» Records to use
--- --- ---

-- ==== Sys2Proof/Machine/RegView.lean ====
section
/-! DEFINITION. Registers of the CSR region: the register at an address, whether this part has it (R4, R48), and the value it holds
(R49, R145, R187, R228, R260, R289, R321, R350, R375, R396, R423, R452, R480, R510, R515, R547, R574). A register that shows state held
elsewhere is a view of that state; any other is held in the CSR store. -/

namespace Sys2Proof.Machine

/-! ### The register at an address -/

/-- Indices of an offset under a register's repetitions, largest stride first. -/
def locDims : List (Nat × Nat) → Nat → Option (List Nat)
  | [], off => if off = 0 then some [] else none
  | (n, st) :: t, off => if off / st < n then (locDims t (off % st)).map (fun l => off / st :: l) else none

/-- A register and its indices. -/
structure RegHit where
  spec : RegSpec
  ix   : List Nat
  deriving DecidableEq, Repr, Inhabited

def RegSpec.hit (r : RegSpec) (addr : Nat) : Option RegHit :=
  if r.base ≤ addr then (locDims r.dims (addr - r.base)).map (fun l => { spec := r, ix := l }) else none

/-- The register at a byte offset of the normal space. -/
def findReg (addr : Nat) : Option RegHit := regTable.findSome? (fun r => r.hit addr)

/-- The n-th index, and the base that names the register. -/
def RegHit.i (h : RegHit) (n : Nat) : Nat := h.ix.getD n 0
def RegHit.base (h : RegHit) : Nat := h.spec.base

/-- Bits of the fields with one access code. -/
def RegSpec.maskOf (r : RegSpec) (p : FieldAcc → Bool) : Nat :=
  (r.fields.map (fun f => if p f.acc then 2 ^ (f.hi + 1) - 2 ^ f.lo else 0)).sum

/-- Bits that read (R12), bits that some write acts on (R13), bits that are stored as written, and bits of no field (R11). -/
def RegSpec.readMask (r : RegSpec) : Nat := r.maskOf (fun a => match a with | .rw | .ro | .w1c | .w1s => true | _ => false)
def RegSpec.writeMask (r : RegSpec) : Nat := r.maskOf (fun a => match a with | .rw | .wo | .w1c | .w1s => true | _ => false)
def RegSpec.rwMask (r : RegSpec) : Nat := r.maskOf (fun a => match a with | .rw => true | _ => false)
def RegSpec.w1cMask (r : RegSpec) : Nat := r.maskOf (fun a => match a with | .w1c => true | _ => false)
def RegSpec.usedMask (r : RegSpec) : Nat := r.maskOf (fun a => match a with | .rsv => false | _ => true)

/-! ### Presence (R4) -/

/-- Registers of ports, Millstones, Flumes and Bolters, injection ports and channels that a variant may lack. -/
def State.regPresent (s : State) (h : RegHit) (addr : Nat) : Bool :=
  let b := h.base
  if 0x0100000 ≤ b ∧ b < 0x0190000 then s.present (.port (h.i 0))
  else if b = R.secPortBind 0 ∨ b = R.secPortCrypt 0 then s.present (.port (h.i 0))
  else if b = R.trfIndSel ∨ b = R.trfIndCmd ∨ b = R.trfIndData 0 then true
  else if 0x0240000 ≤ b ∧ b < 0x0300000 then s.present (.port (h.i 0))
  else if b = R.hcuMsStat 0 then s.present (hcuLoc (h.i 0))
  else if b = R.hcuFbStat 0 then s.present (.port (h.i 0))
  else if b = R.memChanCtl 0 ∨ b = R.memChanFree 0 then !(s.chanAbsent (h.i 0))
  else match arbAt (addr / 0x100 * 0x100) with
    | some k => s.arbPresent k
    | none => match arbAt (addr / 0x200 * 0x200) with
      | some k => s.arbPresent k
      | none => match arbAt (0x0201000 + (addr - 0x0201000) / 0x400 * 0x400) with
        | some k => s.arbPresent k
        | none => true

/-! ### Values -/

/-- The value of TRF_GATE_HI. -/
def GateEntry.hiWord (x : GateEntry) : Nat := x.hold + 2 ^ 20 * x.nextEntry

/-- Chunks open on a Millstone. -/
def State.msOpen (s : State) (m : Nat) : Nat :=
  (s.hcu.jobs.map (fun e =>
    if e.2.kind = 1 ∧ e.2.millstones.contains m then
      (e.2.chunks.filter (fun c => !c.2.complete && decide (e.2.firstMs + c.1 % max 1 e.2.msCount = m))).length
    else 0)).sum

/-- An accepted input waits for Millstone m or is summed there. -/
def State.msBusy (s : State) (m : Nat) : Bool :=
  s.hcu.inputs.any (fun x =>
    let j := Store.read ({} : Job) s.hcu.jobs x.job
    decide (j.kind = 1) && decide (j.firstMs + x.chunk % max 1 j.msCount = m) && decide (x.cells = 0))

/-- A partition is DEGRADED: some page of it has failed (R318). -/
def State.degraded (s : State) (n : Nat) : Bool := decide (s.failedPages n ≠ 0)
/-- CLEAR_REMAIN (R301). -/
def Partition.clearRemain (p : Partition) : Nat := (p.toClear.map (·.2)).sum
/-- Some frame is being zeroed. -/
def State.poolClearing (s : State) : Bool :=
  (List.range 272).any (fun c => !(s.chanAbsent c) && decide ((s.chan c).state = .clearing)) ||
    s.pool.parts.any (fun e => decide (e.2.state = .clearing))
def State.failedChannels (s : State) : Nat :=
  ((List.range 272).filter (fun c => !(s.chanAbsent c) && decide ((s.chan c).state = .failed))).length

/-- HUB and PLN registers. -/
def State.hubView (s : State) (i : Issuer) (b : Nat) : Option Nat :=
  if b = R.hubNodeId then some s.nodeId
  else if b = R.hubSpanCoord then some (0x30000000 + s.coords % 4096 * 65536 + s.num O.spanLevels 0)
  else if b = R.hubId then some (0x0001C1A7 + 65536 * 16 * variantCode s.chip.variant)
  else if b = R.hubUnlockIndex then some (s.csrReq (requesterOf i)).unlockIndex
  else none

/-- A signed value saturated to 16 bits, from 32 bits. -/
def sat16 (v : Nat) : Nat :=
  if v < 2 ^ 31 then min v 32767 else if v < 2 ^ 32 - 32768 then 32768 else v % 65536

--- --- ---

» Problem requirements
Of the records above, copy each line that includes "arbAt".

» Written solution
  else match arbAt (addr / 0x100 * 0x100) with
    | none => match arbAt (addr / 0x200 * 0x200) with
      | none => match arbAt (0x0201000 + (addr - 0x0201000) / 0x400 * 0x400) with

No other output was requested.